Years ago, the conservative activist Grover Norquist was the guest speaker in a class I teach at the University of Pennsylvania.
"Older people are the base of the Democratic Party," he told the class of predominantly liberal Ivy League students. "Do you know what they do every day? Die."
Ironically, Norquist's argument, that Democrats were on the short end of the generational political divide, is no longer valid. U.S. senior citizens are reliably Republican, while young voters, in the Barack Obama era, have flocked to Democrats.
The shift raises a few important questions for the 2016 presidential race: Can Hillary Clinton approach the level of enthusiasm that Obama achieved with young voters? And can Donald Trump persuade older voters that he's not a big risk?
The numbers make the point. In the 2012 presidential election, Americans between the ages of 29 and 65 split almost evenly, and it is these voters — soccer Moms or middle-age white workers — who get the most media attention. But Obama won by running up a larger margin and turnout among 18 to 29 year olds than Mitt Romney was able to muster with voters 65 and older.
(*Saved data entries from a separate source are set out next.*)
-- ==== Sys2Proof/Decode.lean ====
section
/-! DEFINITION. The decoder (30_encoding.md R99) and, after it, the encoder, both written from the formats of R94. -/

namespace Sys2Proof

/-! ## Fields (30_encoding.md R92) -/

/-- `w[lo+len-1 : lo]`, the field of `len` bits from bit `lo` up (00_scope.md R11). -/
def field (w : Word) (lo len : Nat) : BitVec len := w.extractLsb' lo len

/-- The three-bit field from bit `lo` up, as the number of the register it names (30_encoding.md R92). -/
def regField (w : Word) (lo : Nat) : RegIdx := (field w lo 3).toFin

/-- IR[15:12] (30_encoding.md R90). -/
abbrev opcode (w : Word) : BitVec 4 := field w 12 4
/-- DR, and the source register SR of a store: IR[11:9]. -/
abbrev fieldDR (w : Word) : RegIdx := regField w 9
/-- SR1, SR of NOT, and BaseR: IR[8:6]. -/
abbrev fieldSR1 (w : Word) : RegIdx := regField w 6
/-- SR2: IR[2:0]. -/
abbrev fieldSR2 (w : Word) : RegIdx := regField w 0
/-- imm_flag: IR[5]. -/
abbrev fieldImmFlag (w : Word) : BitVec 1 := field w 5 1
/-- imm5: IR[4:0]. -/
abbrev fieldImm5 (w : Word) : BitVec 5 := field w 0 5
/-- offset6: IR[5:0]. -/
abbrev fieldOff6 (w : Word) : BitVec 6 := field w 0 6
/-- PCoffset9: IR[8:0]. -/
abbrev fieldOff9 (w : Word) : BitVec 9 := field w 0 9
/-- PCoffset11: IR[10:0]. -/
abbrev fieldOff11 (w : Word) : BitVec 11 := field w 0 11
/-- nzp: IR[11:9], n in the high bit (30_encoding.md R95). -/
abbrev fieldNzp (w : Word) : BitVec 3 := field w 9 3
/-- The JSR flag: IR[11]. -/
abbrev fieldJsrFlag (w : Word) : BitVec 1 := field w 11 1
/-- trapvect8: IR[7:0]. -/
abbrev fieldVect (w : Word) : BitVec 8 := field w 0 8

/-! ## The decoder -/

/-- JMP, or RET when BaseR is 7 (30_encoding.md R91). -/
def decodeJmp (w : Word) : Instr :=
  if fieldSR1 w = 7 then .ret (field w 9 3) (field w 0 6)
  else .jmp (field w 9 3) (fieldSR1 w) (field w 0 6)

/-- The row of an opcode-0xF word: its own row for the six words of 30_encoding.md R101, otherwise TRAP. -/
def decodeTrap (ign : BitVec 4) (vect : BitVec 8) : Instr :=
  if ign = 0#4 then
    if vect = vecGETC then .getc
    else if vect = vecOUT then .out
    else if vect = vecPUTS then .puts
    else if vect = vecIN then .inp
    else if vect = vecPUTSP then .putsp
    else if vect = vecHALT then .halt
    else .trap ign vect
  else .trap ign vect

/-- The decoder of 30_encoding.md R99: total, one word to one instruction. -/
def decode (w : Word) : Instr :=
  if opcode w = opADD then
    if fieldImmFlag w = 0#1 then .addReg (fieldDR w) (fieldSR1 w) (field w 3 2) (fieldSR2 w)
    else .addImm (fieldDR w) (fieldSR1 w) (fieldImm5 w)
  else if opcode w = opAND then
    if fieldImmFlag w = 0#1 then .andReg (fieldDR w) (fieldSR1 w) (field w 3 2) (fieldSR2 w)
    else .andImm (fieldDR w) (fieldSR1 w) (fieldImm5 w)
  else if opcode w = opNOT then .not (fieldDR w) (fieldSR1 w) (field w 0 6)
  else if opcode w = opBR then .br (fieldNzp w) (fieldOff9 w)
  else if opcode w = opJMP then decodeJmp w
  else if opcode w = opJSR then
    if fieldJsrFlag w = 1#1 then .jsr (fieldOff11 w) else .jsrr (field w 9 2) (fieldSR1 w) (field w 0 6)
  else if opcode w = opLD then .ld (fieldDR w) (fieldOff9 w)
  else if opcode w = opLDI then .ldi (fieldDR w) (fieldOff9 w)
  else if opcode w = opLDR then .ldr (fieldDR w) (fieldSR1 w) (fieldOff6 w)
  else if opcode w = opLEA then .lea (fieldDR w) (fieldOff9 w)
  else if opcode w = opST then .st (fieldDR w) (fieldOff9 w)
  else if opcode w = opSTI then .sti (fieldDR w) (fieldOff9 w)
  else if opcode w = opSTR then .str (fieldDR w) (fieldSR1 w) (fieldOff6 w)
  else if opcode w = opRES then .res (field w 0 12)
  else if opcode w = opRTI then .rti (field w 0 12)
  else decodeTrap (field w 8 4) (fieldVect w)

/-- Why no instruction can be read. Every word decodes (30_encoding.md R90), so the only ground is that there is no
whole word to read. -/
inductive DecodeReject where
  /-- The sequence of words is empty. -/
  | noWord
  /-- The bits given are more than one 16-bit word holds. -/
  | moreThanOneWord
  deriving DecidableEq, Repr

/-- Reads one instruction from the front of a sequence of words; a decoder always consumes exactly one
(30_encoding.md R90). -/
def decodeWords : List Word → Except DecodeReject (Instr × List Word)
  | [] => .error .noWord
  | w :: rest => .ok (decode w, rest)

/-- The instruction in the `nbits` low bits of `w`, the bits above them zero. -/
def decodeBits (nbits w : Nat) : Except DecodeReject Instr :=
  if nbits ≤ 16 ∧ w < 2 ^ nbits then .ok (decode (BitVec.ofNat 16 w)) else .error .moreThanOneWord

/-- The decoder's reading of an opcode-table word, bit 0 its least significant bit. An instruction is one word, so
there is no later word and no byte order to lay out. -/
def decodeTableWord (nbits w : Nat) : Option Instr :=
  match decodeBits nbits w with
  | .ok i => some i
  | .error _ => none

/-! ## The encoder -/

/-- A field's bits standing at bit `lo` and up of an otherwise zero word. -/
def place {n : Nat} (v : BitVec n) (lo : Nat) : Word := v.setWidth 16 <<< lo

/-- A register number in the three-bit field from bit `lo` up. -/
def placeReg (r : RegIdx) (lo : Nat) : Word := place (BitVec.ofFin r : BitVec 3) lo

/-- The word of an instruction: its opcode and fields at the positions of the format tables (30_encoding.md R94,
R101). -/
def encode : Instr → Word
  | .addReg dr sr1 ign sr2 => place opADD 12 ||| placeReg dr 9 ||| placeReg sr1 6 ||| place ign 3 ||| placeReg sr2 0
  | .addImm dr sr1 imm5 => place opADD 12 ||| placeReg dr 9 ||| placeReg sr1 6 ||| place 1#1 5 ||| place imm5 0
  | .andReg dr sr1 ign sr2 => place opAND 12 ||| placeReg dr 9 ||| placeReg sr1 6 ||| place ign 3 ||| placeReg sr2 0
  | .andImm dr sr1 imm5 => place opAND 12 ||| placeReg dr 9 ||| placeReg sr1 6 ||| place 1#1 5 ||| place imm5 0
  | .not dr sr ign => place opNOT 12 ||| placeReg dr 9 ||| placeReg sr 6 ||| place ign 0
  | .br nzp off9 => place opBR 12 ||| place nzp 9 ||| place off9 0
  | .jmp ignHi base ignLo => place opJMP 12 ||| place ignHi 9 ||| placeReg base 6 ||| place ignLo 0
  | .jsr off11 => place opJSR 12 ||| place 1#1 11 ||| place off11 0
  | .jsrr ignHi base ignLo => place opJSR 12 ||| place ignHi 9 ||| placeReg base 6 ||| place ignLo 0
  | .ld dr off9 => place opLD 12 ||| placeReg dr 9 ||| place off9 0
  | .ldi dr off9 => place opLDI 12 ||| placeReg dr 9 ||| place off9 0
  | .ldr dr base off6 => place opLDR 12 ||| placeReg dr 9 ||| placeReg base 6 ||| place off6 0
  | .lea dr off9 => place opLEA 12 ||| placeReg dr 9 ||| place off9 0
  | .st sr off9 => place opST 12 ||| placeReg sr 9 ||| place off9 0
  | .sti sr off9 => place opSTI 12 ||| placeReg sr 9 ||| place off9 0
  | .str sr base off6 => place opSTR 12 ||| placeReg sr 9 ||| placeReg base 6 ||| place off6 0
  | .trap ign vect => place opTRAP 12 ||| place ign 8 ||| place vect 0
  | .rti ign => place opRTI 12 ||| place ign 0
  | .res ign => place opRES 12 ||| place ign 0
  | .ret ignHi ignLo => place opJMP 12 ||| place ignHi 9 ||| placeReg 7 6 ||| place ignLo 0
  | .getc => place opTRAP 12 ||| place vecGETC 0
  | .out => place opTRAP 12 ||| place vecOUT 0
  | .puts => place opTRAP 12 ||| place vecPUTS 0
  | .inp => place opTRAP 12 ||| place vecIN 0
  | .putsp => place opTRAP 12 ||| place vecPUTSP 0
  | .halt => place opTRAP 12 ||| place vecHALT 0

end Sys2Proof
end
Conversely, Republicans enjoyed big wins in the 2014 off-year elections, when the percentage of older voters, who continued to heavily support them, rose by one-third, while the Democratic-leaning younger vote dropped 20 percent. This may have made the difference in a few close races such as the North Carolina Senate contest, where a Democratic incumbent was defeated.
Two leading pollsters in the current campaign — Kellyanne Conway, who works with Trump, and Geoff Garin, who surveys for the Clinton Super-PAC — see inherent opportunities and problems for both candidates.
Conway notes that Clinton was clobbered by Senator Bernie Sanders among young voters in the Democratic primaries and isn't very popular with this cohort. That, she argues, is an opportunity for the likely Republican nominee.
"Trump can pick up some of the Sanders message, like tough on trade and the role money and big corporations play in a corrupt, rigged system," she said. "That appeals to young voters."
Garin, though he recognizes that Clinton has work to do with younger voters, dismisses any possibility that her opponent can capitalize on this weakness. "Trump is nowhere with young voters," he contends. "He is completely out of sync with their world view, values and idealism."